CRD-driven Rancher + Keycloak membership-sync plugin for Waldur Site
Agent. Translates Waldur `Resource` + `ResourceProject` + `UserRole`
state into `ManagedRancherProject` Custom Resources; the
`rancher-keycloak-operator` running inside the target Kubernetes
cluster owns the actual Rancher project + Keycloak group lifecycle.

## Expected operator

This plugin only writes CRs — it relies on
[`waldur/rancher-keycloak-operator`][operator-github] to be running
in the target Kubernetes cluster. That operator owns the
`ManagedRancherProject` and `RancherProjectInventory` CRD definitions
and is the only thing that talks to Rancher and Keycloak APIs.

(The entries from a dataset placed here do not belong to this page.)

theorem decode_error_iff (w : CmdWord) :
    (∃ e, decode w = .error e) ↔
      opField w ∈ [0x0, 0xD, 0xE, 0xF] ∨ opField w ∈ plainOpcodes ∧ argField w ≠ 0x00 := by
  have herror : (∃ e, decode w = .error e) ↔ ¬∃ i, decode w = .ok i := by
    cases decode w <;> simp
  obtain ⟨hundefined, hplain⟩ := opcode_kinds (opField w)
  rw [herror, decode_ok_iff, FieldsDefined, hundefined]
  tauto

theorem opcodeDefined_iff (w : CmdWord) :
    w.opcodeDefined = true ↔ opField w ∈ operandOpcodes ∨ opField w ∈ plainOpcodes := by
  rw [CmdWord.opcodeDefined, ← opField_toNat]
  generalize opField w = op
  revert op
  decide

theorem takesOperand_iff (w : CmdWord) : w.takesOperand = true ↔ opField w ∈ operandOpcodes := by
  rw [CmdWord.takesOperand, ← opField_toNat]
  generalize opField w = op
  revert op
  decide

theorem byte_eq_zero (v : Byte) : v = 0x00 ↔ v.toNat = 0 := BitVec.toNat_inj (y := 0#8) |>.symm

theorem defined_iff (w : CmdWord) : w.defined = true ↔ FieldsDefined (opField w) (argField w) := by
  simp only [CmdWord.defined, Bool.and_eq_true, Bool.or_eq_true, opcodeDefined_iff, takesOperand_iff, beq_iff_eq,
    FieldsDefined, byte_eq_zero, argField_toNat]
  tauto

/-- A count over `k` blocks of `m` numbers, block by block. -/
theorem countP_range_mul (p : Nat → Bool) (k m : Nat) :
    (List.range (k * m)).countP p = ((List.range k).map fun i => (List.range m).countP fun j => p (i * m + j)).sum := by
  induction k with
  | zero => simp
  | succ k ih =>
    simp only [Nat.succ_mul, List.range_add, List.countP_append, ih, List.countP_map, List.range_succ, List.map_append,
      List.sum_append]
    simp [Function.comp_def]

theorem ofNat_eq_cmdWord (i : Nat) {j : Nat} (hj : j < 256) :
    BitVec.ofNat 12 (i * 256 + j) = cmdWord (.ofNat 4 i) (.ofNat 8 j) := by
  apply BitVec.eq_of_toNat_eq
  rw [cmdWord_toNat]
  simp only [BitVec.toNat_ofNat]
  omega

/-- Of the 256 words with one opcode, how many are defined: all with an operand, one without, none of a reserved
opcode. -/
theorem definedWords_of_opcode (i : Nat) :
    (List.range 256).countP (fun j => CmdWord.defined (BitVec.ofNat 12 (i * 256 + j))) =
      if BitVec.ofNat 4 i ∈ operandOpcodes then 256 else if BitVec.ofNat 4 i ∈ plainOpcodes then 1 else 0 := by
  have hword : ∀ j ∈ List.range 256, CmdWord.defined (BitVec.ofNat 12 (i * 256 + j)) = true ↔
      FieldsDefined (.ofNat 4 i) (.ofNat 8 j) := fun j hj => by
    rw [ofNat_eq_cmdWord i (List.mem_range.1 hj), defined_iff, opField_cmdWord, argField_cmdWord]
  split_ifs with hop hplain
  · rw [List.countP_eq_length.2 fun j hj => (hword j hj).2 (.inl hop), List.length_range]
  · have hzero : ∀ j ∈ List.range 256, FieldsDefined (.ofNat 4 i) (.ofNat 8 j) ↔ (j == 0) = true := fun j hj => by
      have := List.mem_range.1 hj
      simp only [FieldsDefined, hop, hplain, false_or, true_and, byte_eq_zero, BitVec.toNat_ofNat, beq_iff_eq]
      omega
    rw [List.countP_congr fun j hj => (hword j hj).trans (hzero j hj)]
    exact List.count_eq_one_of_mem List.nodup_range (by simp)
  · exact List.countP_eq_zero.2 fun j hj h => by simpa [FieldsDefined, hop, hplain] using (hword j hj).1 h

theorem definedWords_count :
    (List.range 4096).countP (fun n => CmdWord.defined (BitVec.ofNat 12 n)) = 1287 := by
  rw [show 4096 = 16 * 256 from rfl, countP_range_mul]
  simp only [definedWords_of_opcode]
  decide

/-- Settles O4: the words that decode and the defined words are told by the same fields, the reserved ones by what is
left; the count goes opcode by opcode. -/
theorem reservedWordIsRefused : Obligations.ReservedWordIsRefused :=
  ⟨decode_error_iff, fun w => (defined_iff w).trans (decode_ok_iff w).symm, definedWords_count,
    fun _ _ hk hr hv hd => step_of_reserved hr hk hv hd⟩

/-! ## Fixed words and lines (R77, R81, R82) -/

/-- Settles O1: the decoder run on each of the fifteen words. -/
theorem specWordsDecode : Obligations.SpecWordsDecode := by
  unfold Obligations.SpecWordsDecode
  decide

/-- Settles O54: the assembler run on each of the seven lines; it reads no layout entry, so the layout stays free. -/
theorem assemblerExamples : Obligations.AssemblerExamples := fun _ => ⟨rfl, rfl, rfl, rfl, rfl, rfl, rfl⟩

end Sys2Proof.Machine
end

section
/-! SUPPORT. Proofs of 40_lookup.md: the class, index, usage and shift of a symbolic value (R100 to R104), and `LOOKUP`
(R105). -/

namespace Sys2Proof.Machine

/-! ## The class (R100) -/

theorem classify_eq_direct {c : Config} {sym : Byte} :
    classify c sym = .direct ↔ sym = c.kEnter ∨ sym = c.kTab := by
  unfold classify
  split
  case isTrue h => simp [h]
  case isFalse h => split <;> simp [h]

/-- Class `C_NONE` is what the other two classes leave. -/
theorem classify_eq_none {c : Config} {sym : Byte} :
    classify c sym = .none ↔
      ¬(sym = c.kEnter ∨ sym = c.kTab) ∧ ¬(0x20 ≤ sym.toNat ∧ sym.toNat ≤ 0x7F) := by
  have others : classify c sym = .none ↔ classify c sym ≠ .direct ∧ classify c sym ≠ .ascii := by
    cases classify c sym <;> simp
  rw [others, ne_eq, classify_eq_direct, ne_eq, classify_eq_ascii]
  tauto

Minimum operator version compatible with the current plugin: **`0.3.0`**.
**Recommended: `0.3.1`+** — earlier 0.3.x bug-fixes a metadata-sync gap
where description / organization / projectSlug changes never reached
Rancher after the initial create. The plugin no longer emits
`spec.namespace`, which `0.2.x` operators relied on for namespace
creation; earlier versions also miss audit fields and the
stale-project-ID cleanup fallback that the plugin assumes.

The operator's helm chart lives in its own repo under
`helm/rancher-keycloak-operator/`; install instructions are in the
[Setup](#setup) section below.

[operator-github]: https://github.com/waldur/rancher-keycloak-operator

## Scope

**`membership_sync_backend` only.** This plugin handles user-to-project
role bindings. It does not provision or terminate Rancher clusters,
does not process orders, and does not report usage. Order processing
and reporting are out of scope; if the offering needs them they have
to be wired through other backends.

**Cluster pre-exists.** Each Waldur Resource's `backend_id` is its
Rancher cluster ID; this plugin does not stand up Rancher clusters.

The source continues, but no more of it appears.